RECORDS SHOWN »
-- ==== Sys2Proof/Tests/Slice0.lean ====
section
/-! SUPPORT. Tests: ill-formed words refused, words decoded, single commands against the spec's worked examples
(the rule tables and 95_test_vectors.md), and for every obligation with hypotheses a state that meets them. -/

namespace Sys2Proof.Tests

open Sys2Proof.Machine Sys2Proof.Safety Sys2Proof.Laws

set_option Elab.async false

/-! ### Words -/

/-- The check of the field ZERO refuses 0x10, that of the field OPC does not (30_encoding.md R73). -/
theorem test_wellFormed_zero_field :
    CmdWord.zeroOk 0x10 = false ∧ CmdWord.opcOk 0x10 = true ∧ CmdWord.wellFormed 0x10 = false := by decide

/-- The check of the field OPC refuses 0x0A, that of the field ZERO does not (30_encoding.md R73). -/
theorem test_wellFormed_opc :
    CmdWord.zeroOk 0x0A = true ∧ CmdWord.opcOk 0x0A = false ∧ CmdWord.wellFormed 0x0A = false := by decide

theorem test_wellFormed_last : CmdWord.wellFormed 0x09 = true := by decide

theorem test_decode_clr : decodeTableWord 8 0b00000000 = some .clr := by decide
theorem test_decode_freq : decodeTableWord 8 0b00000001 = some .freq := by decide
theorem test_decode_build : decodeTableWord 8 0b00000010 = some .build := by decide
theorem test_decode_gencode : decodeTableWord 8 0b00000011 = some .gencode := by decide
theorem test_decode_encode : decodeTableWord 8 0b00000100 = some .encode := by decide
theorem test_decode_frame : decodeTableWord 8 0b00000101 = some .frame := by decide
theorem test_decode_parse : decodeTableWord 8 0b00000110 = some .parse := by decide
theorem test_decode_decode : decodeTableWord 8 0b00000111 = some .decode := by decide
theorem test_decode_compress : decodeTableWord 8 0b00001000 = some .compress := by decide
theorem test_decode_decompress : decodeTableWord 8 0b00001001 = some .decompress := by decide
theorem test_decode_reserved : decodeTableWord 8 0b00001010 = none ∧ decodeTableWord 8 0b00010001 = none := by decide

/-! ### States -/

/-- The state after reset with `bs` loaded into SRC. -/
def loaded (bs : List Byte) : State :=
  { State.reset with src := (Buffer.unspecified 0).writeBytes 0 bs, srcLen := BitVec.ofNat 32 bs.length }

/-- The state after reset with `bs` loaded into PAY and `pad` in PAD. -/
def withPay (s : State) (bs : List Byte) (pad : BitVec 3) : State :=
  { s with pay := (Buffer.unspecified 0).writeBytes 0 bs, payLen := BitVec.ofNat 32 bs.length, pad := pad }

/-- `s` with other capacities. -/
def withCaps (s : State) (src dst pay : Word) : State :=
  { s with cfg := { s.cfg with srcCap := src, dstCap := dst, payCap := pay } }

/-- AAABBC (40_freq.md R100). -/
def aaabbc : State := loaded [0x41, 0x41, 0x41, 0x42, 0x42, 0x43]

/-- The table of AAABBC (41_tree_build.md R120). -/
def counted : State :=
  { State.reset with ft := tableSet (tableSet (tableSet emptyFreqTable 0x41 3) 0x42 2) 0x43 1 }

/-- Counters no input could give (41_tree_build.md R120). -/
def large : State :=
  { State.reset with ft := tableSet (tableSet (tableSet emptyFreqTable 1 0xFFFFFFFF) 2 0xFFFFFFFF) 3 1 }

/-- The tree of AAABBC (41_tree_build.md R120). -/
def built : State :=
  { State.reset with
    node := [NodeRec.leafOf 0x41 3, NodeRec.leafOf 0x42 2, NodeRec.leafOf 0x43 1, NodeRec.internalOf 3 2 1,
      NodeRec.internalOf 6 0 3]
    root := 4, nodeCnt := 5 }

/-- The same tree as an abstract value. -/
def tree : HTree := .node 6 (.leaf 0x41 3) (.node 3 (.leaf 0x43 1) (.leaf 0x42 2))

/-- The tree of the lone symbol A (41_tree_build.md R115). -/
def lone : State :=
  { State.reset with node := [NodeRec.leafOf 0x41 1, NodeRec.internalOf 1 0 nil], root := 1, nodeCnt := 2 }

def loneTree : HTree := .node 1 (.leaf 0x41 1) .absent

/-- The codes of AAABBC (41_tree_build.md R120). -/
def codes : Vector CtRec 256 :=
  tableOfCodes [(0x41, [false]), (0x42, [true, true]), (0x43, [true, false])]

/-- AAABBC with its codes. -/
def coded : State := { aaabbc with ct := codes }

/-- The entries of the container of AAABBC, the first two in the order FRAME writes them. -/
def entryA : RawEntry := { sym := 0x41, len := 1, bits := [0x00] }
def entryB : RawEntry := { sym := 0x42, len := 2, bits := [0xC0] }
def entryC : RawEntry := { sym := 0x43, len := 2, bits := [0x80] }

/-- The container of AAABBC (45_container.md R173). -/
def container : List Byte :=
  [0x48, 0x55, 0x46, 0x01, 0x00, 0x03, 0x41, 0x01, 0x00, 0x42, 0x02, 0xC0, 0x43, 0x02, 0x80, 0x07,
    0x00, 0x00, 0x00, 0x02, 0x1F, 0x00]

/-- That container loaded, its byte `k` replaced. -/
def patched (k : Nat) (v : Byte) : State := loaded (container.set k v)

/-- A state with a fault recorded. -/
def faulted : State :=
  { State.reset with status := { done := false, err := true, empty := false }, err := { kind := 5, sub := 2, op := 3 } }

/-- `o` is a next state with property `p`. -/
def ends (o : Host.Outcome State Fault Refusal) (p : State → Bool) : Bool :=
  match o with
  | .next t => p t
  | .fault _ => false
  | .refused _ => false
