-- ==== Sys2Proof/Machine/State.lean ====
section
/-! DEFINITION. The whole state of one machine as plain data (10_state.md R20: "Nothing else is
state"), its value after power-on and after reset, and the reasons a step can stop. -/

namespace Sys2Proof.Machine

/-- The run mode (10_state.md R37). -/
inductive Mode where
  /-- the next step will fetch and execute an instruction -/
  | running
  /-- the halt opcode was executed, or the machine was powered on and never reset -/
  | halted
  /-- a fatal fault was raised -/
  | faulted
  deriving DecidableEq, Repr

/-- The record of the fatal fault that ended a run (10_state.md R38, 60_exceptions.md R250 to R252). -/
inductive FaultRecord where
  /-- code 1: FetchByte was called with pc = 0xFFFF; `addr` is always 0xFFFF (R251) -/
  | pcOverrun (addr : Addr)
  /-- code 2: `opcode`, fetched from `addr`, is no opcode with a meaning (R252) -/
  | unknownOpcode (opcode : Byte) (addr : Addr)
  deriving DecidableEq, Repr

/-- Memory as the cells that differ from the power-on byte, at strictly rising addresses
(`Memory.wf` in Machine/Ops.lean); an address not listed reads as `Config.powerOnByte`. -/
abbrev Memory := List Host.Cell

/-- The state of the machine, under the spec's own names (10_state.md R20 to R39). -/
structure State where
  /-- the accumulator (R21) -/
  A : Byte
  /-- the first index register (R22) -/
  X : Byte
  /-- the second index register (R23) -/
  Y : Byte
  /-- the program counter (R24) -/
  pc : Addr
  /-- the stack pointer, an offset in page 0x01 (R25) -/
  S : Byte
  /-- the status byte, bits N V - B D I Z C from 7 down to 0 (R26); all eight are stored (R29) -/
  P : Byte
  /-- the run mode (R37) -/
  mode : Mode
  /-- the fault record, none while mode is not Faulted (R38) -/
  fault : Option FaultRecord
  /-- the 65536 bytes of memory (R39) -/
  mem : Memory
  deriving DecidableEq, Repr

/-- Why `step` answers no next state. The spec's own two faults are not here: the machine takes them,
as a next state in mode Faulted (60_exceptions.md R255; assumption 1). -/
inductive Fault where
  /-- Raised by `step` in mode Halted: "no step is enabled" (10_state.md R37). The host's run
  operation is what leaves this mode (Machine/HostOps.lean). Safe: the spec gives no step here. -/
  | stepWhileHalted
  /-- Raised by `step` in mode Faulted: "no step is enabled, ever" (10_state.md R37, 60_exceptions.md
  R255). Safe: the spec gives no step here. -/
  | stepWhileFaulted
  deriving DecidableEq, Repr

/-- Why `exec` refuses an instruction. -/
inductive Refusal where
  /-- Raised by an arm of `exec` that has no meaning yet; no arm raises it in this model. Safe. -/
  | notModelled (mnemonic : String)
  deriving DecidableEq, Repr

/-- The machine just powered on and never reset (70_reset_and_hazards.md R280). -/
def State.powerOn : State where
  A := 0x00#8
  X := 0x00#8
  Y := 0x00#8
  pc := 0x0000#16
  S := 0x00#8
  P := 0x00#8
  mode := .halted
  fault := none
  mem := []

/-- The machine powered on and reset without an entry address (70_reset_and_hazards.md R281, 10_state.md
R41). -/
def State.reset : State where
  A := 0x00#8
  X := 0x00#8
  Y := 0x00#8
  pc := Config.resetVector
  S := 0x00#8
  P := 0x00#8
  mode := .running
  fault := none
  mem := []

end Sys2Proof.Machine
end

WHAT IS NEEDED »
Look through the listing and extract every line with "root" in it.

RESULT »
    root := 4, nodeCnt := 5 }
  { State.reset with node := [NodeRec.leafOf 0x41 1, NodeRec.internalOf 1 0 nil], root := 1, nodeCnt := 2 }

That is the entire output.